Question

A particle would take time $t_1$ to move down a straight tube from the surface of earth (supposed to be homogeneous sphere) to its centre. If gravitational acceleration were to remain constant, time would be $t_2$. The ratio $t/t^{\prime }$ will be

• A. $\frac{\pi }{2\sqrt{2}}$
• B. $\frac{\pi }{2}$
• C. $\frac{2\pi }{3}$
• D. $\frac{\pi }{\sqrt{3}}$

Answer 1

The correct option is A $\frac{\pi }{2\sqrt{2}}$

Lets consider a distance of dr at a distance of r from center of earth.
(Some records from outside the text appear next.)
-- ==== Sys2Proof/Decode.lean ====
section
/-! DEFINITION. The opcode table gives none of its rows bits, so no word spells a command. -/

namespace Sys2Proof

/-- The command that a word of `nbits` bits spells by the table's bits: none, since no row of
spec/opcode_table.json gives any (log 22). -/
def decodeTableWord (_nbits _w : Nat) : Option Instr := none

end Sys2Proof
end

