-- ==== Sys2Proof/Machine/Fetch.lean ====
section
/-! DEFINITION. The Promo Fetch Engine and the slots of the Frame Ring (Chapter 9): beginning frames,
requests and reissues, orphaned requests, the needed count, and the freeing of slots. -/

namespace Sys2Proof.Machine

/-- A promo frame has 135 blocks (Section 9.1). -/
def blocksPerFrame : Nat := 135

/-- RETRY replies and broken runs that give a frame up (R166). -/
def retryLimit : Nat := 8

/-! ### Slots (R172) -/

/-- The slots for which `p` holds become FREE and leave the ring order; the others keep their order. -/
def Ring.free (r : Ring) (p : RingSlot → Bool) : Ring :=
  let slots := r.slots.map (fun o => o.filter (fun t => !p t))
  { r with slots := slots, order := r.order.filter (fun i => (slots.getD i none).isSome) }

/-- A change of the slots for which `p` holds. -/
def Ring.update (r : Ring) (p : RingSlot → Bool) (f : RingSlot → RingSlot) : Ring :=
  { r with slots := r.slots.map (fun o => o.map (fun t => if p t then f t else t)) }

/-- The first slot for which `p` holds. -/
def Ring.find? (r : Ring) (p : RingSlot → Bool) : Option RingSlot :=
  (r.slots.filterMap id).find? p

/-- The number of the lowest FREE slot among those from `i` on. -/
def lowestFree : List (Option RingSlot) → Nat → Option Nat
  | [], _ => none
  | none :: _, i => some i
  | some _ :: rest, i => lowestFree rest (i + 1)

/-- The lowest-numbered FREE slot becomes FILLING with the junction and the clip frame index, and joins
the end of the ring order (R172). -/
def Ring.take (r : Ring) (i : Nat) (junction : JunctionNumber) (index : Nat) : Ring :=
  { r with
    slots := r.slots.set i
      (some { state := .filling, junction := junction, index := index, blocks := 0, data := [] })
    order := r.order ++ [i] }

/-- A slot that the engine is filling; there is one at most, since one request is on the link at a time. -/
def RingSlot.isFilling (t : RingSlot) : Bool := t.state == .filling

/-- Slots are freed where `p` holds. -/
def State.freeSlots (s : State) (p : RingSlot → Bool) : State :=
  { s with ring := s.ring.free p }

/-- The blocks received by the slot that is being filled. -/
def State.blocksReceived (s : State) : Nat :=
  match s.ring.find? RingSlot.isFilling with
  | some t => t.blocks
  | none => 0

/-! ### Beginning a frame (R162) -/

/-- A junction has unfetched frames (Section 9.2). -/
def FetchEntry.unfetched (e : FetchEntry) : Bool := decide (e.fetchIndex < e.needed)

/-- A change of one fetch entry. -/
def Engine.updateEntry (g : Engine) (n : JunctionNumber) (f : FetchEntry → FetchEntry) : Engine :=
  { g with entries := g.entries.map (fun e => if e.junction == n then f e else e) }

/-- The engine sends the current request for `count` blocks from block `first` on and enters REQUESTING;
run discarding is cleared (R162, R164, R165, R166, R170). -/
def Engine.send (g : Engine) (r : Request) (first count : Nat) : Engine :=
  { g with
    state := .requesting
    request := some { r with first := first, count := count }
    discarding := false
    broken := false
    expect := first }

/-- The engine begins the next frame when it is IDLE, an entry has unfetched frames and a slot is FREE
(R162); it is asked whenever one of the three may have changed. -/
def State.beginFrame (s : State) : State :=
  if s.engine.state = .idle then
    match s.engine.entries.find? FetchEntry.unfetched, lowestFree s.ring.slots 0 with
    | some e, some i =>
      let g := s.engine.updateEntry e.junction (fun x => { x with fetchIndex := x.fetchIndex + 1 })
      let g := { g with retry := 0, refetch := none, condemned := false }
      let r : Request :=
        { junction := e.junction, clip := e.clip, index := e.fetchIndex, first := 0,
          count := blocksPerFrame, orphaned := false }
      { s with
        engine := g.send r 0 blocksPerFrame
        ring := s.ring.take i e.junction e.fetchIndex }
    | _, _ => s
  else s

/-! ### The end of a request -/

/-- The current request is removed and the engine is IDLE; it may begin the next frame (R162). -/
def State.engineIdle (s : State) : State :=
  { s with engine := { s.engine with state := .idle, request := none, broken := false } }.beginFrame

/-- The end of an orphaned request: its slot is freed and its data discarded (R171). -/
def State.endOrphan (s : State) : State := (s.freeSlots RingSlot.isFilling).engineIdle

/-- The frame is given up: its slot becomes DAMAGED and a STALL event is posted (R164, R166, R170). -/
def State.damage (s : State) (cause : StallCause) : State :=
  match s.engine.request with
  | some r =>
    let s := { s with ring := s.ring.update RingSlot.isFilling (fun t => { t with state := .damaged }) }
    (s.post .stall (some r.junction) (detailOf cause.code) (detailNat r.index)).engineIdle
  | none => s.engineIdle

/-- All 135 blocks are held: the slot becomes READY (R164). -/
def State.frameReady (s : State) : State :=
  { s with ring := s.ring.update RingSlot.isFilling (fun t => { t with state := .ready }) }.engineIdle

/-- The request is sent again: the flagged block alone when the parity refetch flag is set, else from the
next undelivered block to block 134 (R164, R165, R166, R170). A frame that holds its 135 blocks has no block to
be asked for, and it becomes READY (R164; after a broken run or a resume, log 15). -/
def State.reissue (s : State) : State :=
  match s.engine.request with
  | some r =>
    match s.engine.refetch with
    | some b => { s with engine := s.engine.send r b 1 }
    | none =>
      if s.blocksReceived < blocksPerFrame then
        { s with engine := s.engine.send r s.blocksReceived (blocksPerFrame - s.blocksReceived) }
      else s.frameReady
  | none => s

/-- A RETRY reply, or a broken run that has ended, counts; below 8 the engine backs off, at 8 the frame is
given up (R166). -/
def State.countRetry (s : State) (broken : Bool) : State :=
  if s.engine.retry + 1 < retryLimit then
    { s with engine := { s.engine with state := .backoff, retry := s.engine.retry + 1, broken := broken } }
  else
    { s with engine := { s.engine with retry := s.engine.retry + 1 } }.damage .retryLimit

/-- Whether the current request is orphaned. -/
def State.orphaned (s : State) : Bool :=
  match s.engine.request with
  | some r => r.orphaned
  | none => false

/-- A run that broke the protocol has ended: it is treated as a RETRY reply, unless the request is orphaned
(R171) or the frame condemned (R166). -/
def State.endBrokenRun (s : State) : State :=
  if s.orphaned then s.endOrphan
  else if s.engine.condemned then s.damage .parity
  else s.countRetry true

/-- A run that kept the protocol has ended, after its last requested block or by an earlier DISCONNECT
(R164, R165), unless the request is orphaned (R171). -/
def State.endKeptRun (s : State) : State :=
  if s.orphaned then s.endOrphan
  else if s.engine.condemned then s.damage .parity
  else s.reissue

/-- Whether the run has carried the last requested block (R159). -/
def State.runComplete (s : State) : Bool :=
  match s.engine.request with
  | some r => s.engine.expect == r.first + r.count
  | none => false

/-! ### Orphaned requests (R171) -/

/-- The current request becomes orphaned. On the link it runs to its end; in BACKOFF it ends at once; in
HALTED its slot is freed at once (R168, R171). -/
def State.orphanRequest (s : State) : State :=
  match s.engine.request with
  | none => s
  | some r =>
    if r.orphaned then s
    else
      let marked := { s with engine := { s.engine with request := some { r with orphaned := true } } }
      match s.engine.state with
      | .halted => marked.freeSlots RingSlot.isFilling
      | .backoff =>
        { (s.freeSlots RingSlot.isFilling) with
          engine := { s.engine with state := .idle, request := none, broken := false } }
      | .idle => marked
      | .requesting => marked
      | .receiving => marked

/-- The current request becomes orphaned when `p` holds of it. -/
def State.orphanWhere (s : State) (p : Request → Bool) : State :=
  match s.engine.request with
  | some r => if p r then s.orphanRequest else s
  | none => s

/-! ### The needed count (R161) -/

/-- The needed count of a junction falls to `n`, if it was above: the fetch index follows, READY and DAMAGED
slots at or above it are freed, a request at or above it becomes orphaned, and the engine looks for a frame
to begin (R161, R162). -/
def State.limitNeeded (s : State) (j : JunctionNumber) (n : Nat) : State :=
  match s.engine.entries.find? (fun e => e.junction == j) with
  | none => s
  | some e =>
    let m := min e.needed n
    let g := s.engine.updateEntry j (fun x => { x with needed := m, fetchIndex := min x.fetchIndex m })
    let s := { s with engine := g }
    let s := s.freeSlots (fun t => t.junction == j && decide (m ≤ t.index) &&
      (t.state == .ready || t.state == .damaged))
    (s.orphanWhere (fun r => r.junction == j && decide (m ≤ r.index))).beginFrame

/-- The needed count of a junction becomes its fetch index, so that no further frame is begun (R161). -/
def State.stopFetching (s : State) (j : JunctionNumber) : State :=
  match s.engine.entries.find? (fun e => e.junction == j) with
  | none => s
  | some e => s.limitNeeded j e.fetchIndex

/-- The entries in the order of the table (R161, R162). -/
def entriesInOrder (order : List JunctionNumber) (es : List FetchEntry) : List FetchEntry :=
  order.filterMap (fun n => es.find? (fun e => e.junction == n))

/-- A record has become PRIMED: a fetch entry is created for it (R161), in table order. -/
def State.createEntry (s : State) (r : Junction) : State :=
  let e : FetchEntry :=
    { junction := r.number, clip := r.fields.clipOf r.promo,
      needed := r.fields.rin + r.fields.hold + r.fields.rout, fetchIndex := 0 }
  { s with engine :=
      { s.engine with entries := entriesInOrder s.numbers (s.engine.entries ++ [e]) } }.beginFrame

/-- A record has ended: its fetch entry is removed, its slots are freed but for one whose request is still on
the link, and a request in flight for it becomes orphaned (R161, R171, R176). -/
def State.dropFetch (s : State) (n : JunctionNumber) : State :=
  let s := { s with engine :=
    { s.engine with entries := s.engine.entries.filter (fun e => e.junction != n) } }
  let s := s.freeSlots (fun t => t.junction == n && !t.isFilling)
  s.orphanWhere (fun r => r.junction == n)

/-! ### Blocks of a run (R159, R163) -/

/-- The exclusive-or of the header word and every payload word (Section 9.1). -/
def parityOf (header : LinkWord) (payload : List LinkWord) : LinkWord :=
  payload.foldl (fun a w => a ^^^ w) header

/-- A block is delivered into the slot that is being filled. -/
def RingSlot.deliver (payload : List LinkWord) (t : RingSlot) : RingSlot :=
  { t with blocks := t.blocks + 1, data := t.data ++ [payload] }

/-- A block that keeps the protocol is judged as it ends (R163). -/
def State.judgeBlock (s : State) (index : Nat) (good : Bool) (payload : List LinkWord) : State :=
  let g := { s.engine with state := .receiving, expect := index + 1 }
  if g.discarding then { s with engine := g }
  else if good then
    { s with
      engine := { g with
        retry := 0
        refetch := if g.refetch = some index then none else g.refetch }
      ring := s.ring.update RingSlot.isFilling (RingSlot.deliver payload) }
  else if g.refetch.isNone then
    { s with engine := { g with refetch := some index, discarding := true } }
  else { s with engine := { g with condemned := true, discarding := true } }

/-- The run breaks the protocol at a block: nothing more is stored from it, and the words up to its END or
DISCONNECT are discarded (R159; log 14). -/
def State.breakRun (s : State) : State :=
  { s with engine := { s.engine with state := .receiving, broken := true, discarding := true } }

/-- A block arrives for the request on the link (R159, R163). -/
def State.receiveBlock (s : State) (index : Nat) (good : Bool) (payload : List LinkWord) : State :=
  match s.engine.request with
  | some r =>
    if s.engine.broken then s
    else if index = s.engine.expect ∧ index < r.first + r.count then s.judgeBlock index good payload
    else s.breakRun
  | none => s

end Sys2Proof.Machine
end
now, $d{t}_1=\frac{dr}{-v}$ [since the velocity is towards the center of earth]

Energy is conserved , Initial = final energy

So, $\frac{-GMm}{R}=\frac{m{v}^2}{2}+\frac{-GMm}{2R^3}(3R^2-r^2)$

solving this, we get v = $(\frac{GM(R^2-r^2)}{R^3}{)}^{0.5}$

Integrating on both sides with limits from R to -R

$t_1=\pi (\frac{R^3}{GM}{)}^{0.5}=\pi \times (\frac{R}{g}{)}^{0.5}$

for $t_2$ , use S = $ut+\frac{a(t{)}^2}{2}$

So, $R=0+\frac{g(t{)}^2}{2}\to t=(\frac{2R}{g}{)}^{0.5}$

But, $t_2=2t=2(\frac{2R}{g}{)}^{0.5}$

Taking ratio, $\frac{t_1}{t_2}=\frac{\pi \times (\frac{R}{g}{)}^{0.5}}{2(\frac{2R}{g}{)}^{0.5}}=\frac{\pi }{8^{0.5}}=\frac{\pi }{2\sqrt{2}}$